We pick the story up eight years after the events of The Dark Knight with Gotham in a time of peace following the work done by the late Harvey Dent and Batman seemingly gone forever. Bruce Wayne is doing a Howard Hughes and has become a recluse in Wayne Manor. However, following the emergence of the terrorist Bane (Tom Hardy), who is plotting something terrible for Gotham, Wayne decides to suit up once more to put a stop to his evil plotting.

BaneAll the major players are back for more; Alfred (Michael Caine), Lucius Fox (Morgan Freeman), Jim Gordon (Gary Oldman), etc, but we also get the introduction of a few new faces. Of course there is Anna Hathaway’s Selina Kyle (not Catwoman, technically), but we also get Joseph Gordon-Levitt’s John Blake, a young cop in the mould of Jim Gordon, and Marion Cotillard’s Miranda Tate, a businesswoman desperate to get a nuclear energy programme up and running with Mr Wayne. These new characters add plenty more depth to the story, having various different influences on the final outcome. Of all the new additions, it’s Selina Kyle that is the most significant. Many believe Michelle Pfeiffer’s Catwoman to be pretty definitive but Hathaway is superb as the feline femme fatale, managing to successfully capture the good gal/bad gal dynamic that is so essential to the character.

Then we come to Bane. The previous villains in the trilogy were all very much human characters in the comics, so it wasn’t too much of a stretch for Nolan to drag them into his real world imagining. However, Bane is a little different. Although still human, he is traditionally of superhuman size with stupendously large muscles. Enter Tom Hardy. Hardy’s physique has become rather renowned after turns in Bronson and Warrior, so it’s no surprise to see him chosen to join the Inception reunion. Much had been made about Bane’s voice in TDKR but the problem was negligible; the evident post-production dubbing has ironed out much of the issue, with only a couple of instances that may leave you trying to work out what was said.

Bane is a fine addition to this Batman’s Rogues Gallery, along with Ra’s Al Ghul, Scarecrow and Joker, and most certainly makes up for the abominable portrayal of the character in Batman & Robin. However, much of his actions build up to something that doesn’t really take a near 3 hour film to tell, and there is a feeling with the main plot of a little style over substance. It looks fantastic throughout and the set pieces are certainly impressive, but they feel a little shallow at times and we rarely feel the true peril that Gotham is supposedly in; Bane’s motives remain unclear for much of the film, which does leave a certain sense story being sacrificed for plot. The film, and particularly its climax, also descends into cliché at times which detracts a little from a franchise that has laid a foundation of doing things differently.

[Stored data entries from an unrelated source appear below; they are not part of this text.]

-- ==== Sys2Proof/Laws/Runs.lean ====
section
/-! SUPPORT. Runs of many steps: composition, runs that no event of the host interrupts, and what the walk of one frame and
of one chunk does. -/

namespace Sys2Proof.Safety

open Sys2Proof.Machine

/-! ## Steps without an event -/

/-- An event that waits for rest is not changed by the Codec's steps. -/
theorem tick_of_waits {s : State} (h : hostWaits s = true) : s.tickEvent = s := by
  unfold hostWaits at h
  have : tickPending s.host.pending = s.host.pending := by
    split at h
    · rename_i hp; rw [hp]; rfl
    · rename_i p rest hp
      rw [hp]
      obtain ⟨tm, e⟩ := p
      have : tm = .atRest := by simpa using h
      subst this; rfl
  simp [State.tickEvent, this]

theorem due_of_waits {s : State} (h : hostWaits s = true) (hb : s.busy = true) : s.dueEvent = none := by
  unfold hostWaits at h
  unfold State.dueEvent
  split at h
  · rename_i hp; rw [hp]
  · rename_i p rest hp
    have : p.timing = .atRest := by simpa using h
    rw [hp]
    simp [isDue, this]
    simpa [State.busy] using hb

/-- While the Codec is busy and the host waits, a step is the Codec's own. -/
theorem step_busy {s : State} (h : hostWaits s = true) (hb : s.busy = true) : step s = codecStep s := by
  rw [step_of_dueEvent_none (due_of_waits h hb), tick_of_waits h]

/-! ## The host's duties -/

@[simp] theorem dutiesFrom_nil (idle : Bool) : dutiesFrom idle [] = true := rfl

@[simp] theorem dutiesFrom_cons (idle : Bool) (p : Pending) (rest : List Pending) :
    dutiesFrom idle (p :: rest) = (keepsDuty idle p && dutiesFrom (idleAfter idle p.event) rest) := rfl

/-- The passing of a step breaks no duty. -/
@[simp] theorem keepsDuty_tick (idle : Bool) (p : Pending) :
    keepsDuty idle { p with timing := p.timing.tick } = keepsDuty idle p := by
  have : (p.timing.tick == .atRest) = (p.timing == .atRest) := by cases p.timing <;> rfl
  simp only [keepsDuty, this]

/-- The passing of a step breaks no duty of the events to come. -/
@[simp] theorem dutiesFrom_tickPending (idle : Bool) (l : List Pending) :
    dutiesFrom idle (tickPending l) = dutiesFrom idle l := by
  cases l <;> simp [tickPending]

/-! ## Runs -/

theorem run_succ_next {n : Nat} {s t : State} (h : run (n+1) s = .next t) : ∃ m, step s = .next m ∧ run n m = .next t := by
  simp only [run] at h
  split at h
  · rename_i m hm; exact ⟨m, hm, h⟩
  · cases h
  · cases h

theorem run_add (a b : Nat) (s t : State) (h : run a s = .next t) : run (a + b) s = run b t := by
  induction a generalizing s with
  | zero => simp only [run] at h; cases h; simp
  | succ a ih =>
    obtain ⟨m, hm, hr⟩ := run_succ_next h
    rw [show a + 1 + b = (a + b) + 1 by omega]
    simp only [run, hm]
    exact ih m hr

/-- `t` is reached from `s` in exactly `n` steps, through busy states only. -/
structure Reach (n : Nat) (s t : State) : Prop where
  run : run n s = .next t
  busy : busyFor n s

theorem Reach.zero (s : State) : Reach 0 s s := ⟨rfl, fun _ h => absurd h (by omega)⟩

theorem Reach.step {n : Nat} {s t u : State} (hw : hostWaits s = true) (hb : s.busy = true) (hs : codecStep s = .next t)
    (h : Reach n t u) : Reach (n + 1) s u := by
  have hst : Machine.step s = .next t := by rw [step_busy hw hb, hs]
  refine ⟨by simp only [Safety.run, hst, h.run], fun m hm => ?_⟩
  cases m with
  | zero => exact ⟨s, rfl, hb⟩
  | succ m =>
    obtain ⟨v, h1, h2⟩ := h.busy m (by omega)
    exact ⟨v, by simp only [Safety.run, hst, h1], h2⟩

theorem Reach.trans {a b : Nat} {s t u : State} (h : Reach a s t) (h' : Reach b t u) : Reach (a + b) s u := by
  refine ⟨by rw [run_add _ _ _ _ h.run, h'.run], fun m hm => ?_⟩
  by_cases hma : m < a
  · exact h.busy m hma
  · obtain ⟨v, h1, h2⟩ := h'.busy (m - a) (by omega)
    refine ⟨v, ?_, h2⟩
    rw [show m = a + (m - a) by omega, run_add _ _ _ _ h.run, h1]

theorem Reach.one {s t : State} (hw : hostWaits s = true) (hb : s.busy = true) (hs : codecStep s = .next t) : Reach 1 s t :=
  Reach.step hw hb hs (Reach.zero t)

theorem busy_of {s : State} (h : s.ph.atRest = false) : s.busy = true := by simp [State.busy, h]

/-! ## The walk -/

/-- The two walk steps of one frame append the selected channel's Sample (R102). -/
theorem frame_reach {s : State} {j : Nat} {chunk junk : List Byte} (hw : hostWaits s = true) (hp : s.ph = .xWalk)
    (hb : s.cbuf = chunk ++ junk) (hc : s.cnt = chunk.length) (ho : s.off = 4 * j) (hj : j < chunk.length / 4) :
    Reach 2 s { s with
      off := 4 * (j + 1)
      xout := s.xout ++ [decodeSample (chunk.getD (4 * j + 2 * selBit (selector s.op)) 0#8)
        (chunk.getD (4 * j + 2 * selBit (selector s.op) + 1) 0#8)] } := by
  have hlim : walkLimit s.cnt = 4 * (chunk.length / 4) := by unfold walkLimit; omega
  have hbusy : s.busy = true := busy_of (by rw [hp]; rfl)
  have byte : ∀ (o off : Nat) (x), o < chunk.length → ({ s with off := off, xout := x } : State).chunkByte o = some (chunk.getD o 0#8) := by
    intro o off x ho'
    simp [State.chunkByte, hb, hc, ho', List.getElem?_append_left ho']
  cases hsel : selector s.op with
  | left =>
    have h1 : codecStep s = .next (s.appendSample (decodeSample (chunk.getD (4 * j) 0#8) (chunk.getD (4 * j + 1) 0#8))) := by
      rw [codecStep_xWalk hp]
      refine stepXWalk_decode (by omega) (by rw [hsel]; simp [onChannel, selBit]; omega) ?_ ?_
      · rw [ho]; exact byte _ s.off s.xout (by omega)
      · rw [ho]; exact byte _ s.off s.xout (by omega)
    refine Reach.step hw hbusy h1 (Reach.one hw (by exact hbusy) ?_)
    rw [codecStep_xWalk (by exact hp), stepXWalk_skip]
    · simp [State.skipSample, State.appendSample, ho, selBit]; omega
    · simp; omega
    · simp [onChannel, selBit, hsel]; omega
  | right =>
    have h1 : codecStep s = .next s.skipSample := by
      rw [codecStep_xWalk hp]
      exact stepXWalk_skip (by omega) (by rw [hsel]; simp [onChannel, selBit]; omega)
    refine Reach.step hw hbusy h1 (Reach.one hw (by exact hbusy) ?_)
    rw [codecStep_xWalk (by exact hp), stepXWalk_decode (lo := chunk.getD (4*j+2) 0#8) (hi := chunk.getD (4*j+3) 0#8)]
    · simp [State.skipSample, State.appendSample, ho, selBit]; omega
    · simp; omega
    · simp [onChannel, selBit, hsel]; omega
    · have := byte (4*j+2) (s.off+2) s.xout (by omega)
      simp only [State.skipSample_off, ho]; rw [ho] at this; exact this
    · have := byte (4*j+3) (s.off+2) s.xout (by omega)
      simp only [State.skipSample_off, ho]; rw [ho] at this; exact this

/-- The walk of the first `j` frames of a chunk. -/
theorem frames_reach {s : State} {chunk junk : List Byte} (hw : hostWaits s = true) (hp : s.ph = .xWalk)
    (hb : s.cbuf = chunk ++ junk) (hc : s.cnt = chunk.length) (ho : s.off = 0) (j : Nat) (hj : j ≤ chunk.length / 4) :
    Reach (2 * j) s { s with
      off := 4 * j
      xout := s.xout ++ (List.range j).map fun j => decodeSample (chunk.getD (4 * j + 2 * selBit (selector s.op)) 0#8)
        (chunk.getD (4 * j + 2 * selBit (selector s.op) + 1) 0#8) } := by
  induction j with
  | zero =>
    have h0 : ({ s with off := 4 * 0, xout := s.xout ++ [] } : State) = s := by cases s; simp_all
    have := Reach.zero s
    simp only [List.range_zero, List.map_nil, h0]
    exact this
  | succ j ih =>
    have := (ih (by omega)).trans (frame_reach (s := { s with
      off := 4 * j
      xout := s.xout ++ (List.range j).map fun j => decodeSample (chunk.getD (4 * j + 2 * selBit (selector s.op)) 0#8)
        (chunk.getD (4 * j + 2 * selBit (selector s.op) + 1) 0#8) }) hw hp hb hc rfl (by omega))
    rw [show 2 * (j+1) = 2 * j + 2 by omega, List.range_succ, List.map_append]
    simpa using this

/-- The walk of a whole chunk, its end included (R102, R103). -/
theorem chunk_reach {s : State} {chunk junk : List Byte} (hw : hostWaits s = true) (hp : s.ph = .xWalk)
    (hb : s.cbuf = chunk ++ junk) (hc : s.cnt = chunk.length) (ho : s.off = 0) :
    Reach (chunk.length / 4 * 2 + 1) s { s with
      ph := .xRead, off := walkLimit chunk.length, xout := s.xout ++ samplesOf (selector s.op) chunk } := by
  have h1 := frames_reach hw hp hb hc ho (chunk.length / 4) (le_refl _)
  rw [Nat.mul_comm] at h1
  have hlim : 4 * (chunk.length / 4) = walkLimit chunk.length := by unfold walkLimit; omega
  rw [hlim] at h1
  refine h1.trans (Reach.one hw (busy_of (by simp only [hp]; rfl)) ?_)
  rw [codecStep_xWalk (by exact hp), stepXWalk_end (by simp [hc])]
  rfl

end Sys2Proof.Safety
end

The action is nicely punctuated with more touching moments to give a change of pace and give the film a more of a Batman Begins feel; Bruce and Alfred’s emotional showdown is a highlight of the trilogy, and even Bane isn’t completely immune to a tug on the heartstrings. Alfred is the trilogy’s emotional core and once again he provides the perfect grounding for Bruce’s daredevil lifestyle. Over the three films, his story is arguably the most poignant of all. There are some plot threads however that feel underdeveloped that do nothing but add unnecessary confusion to an already packed plot.

It was always going to be difficult for Nolan to top TDK but he has done tremendously well to create a film that offers action in swathes but also a level of sensitivity that was missing from the previous film. TDKR is more character focused, harking back to Begins, which offsets the action set pieces perfectly. It might lack the originality of Begins and the depth of TDK, but TDKR is a fitting sign-off to a trilogy that has reinvented comic book adaptations and has shown that Christopher Nolan can handle both the power and responsibility bestowed upon him.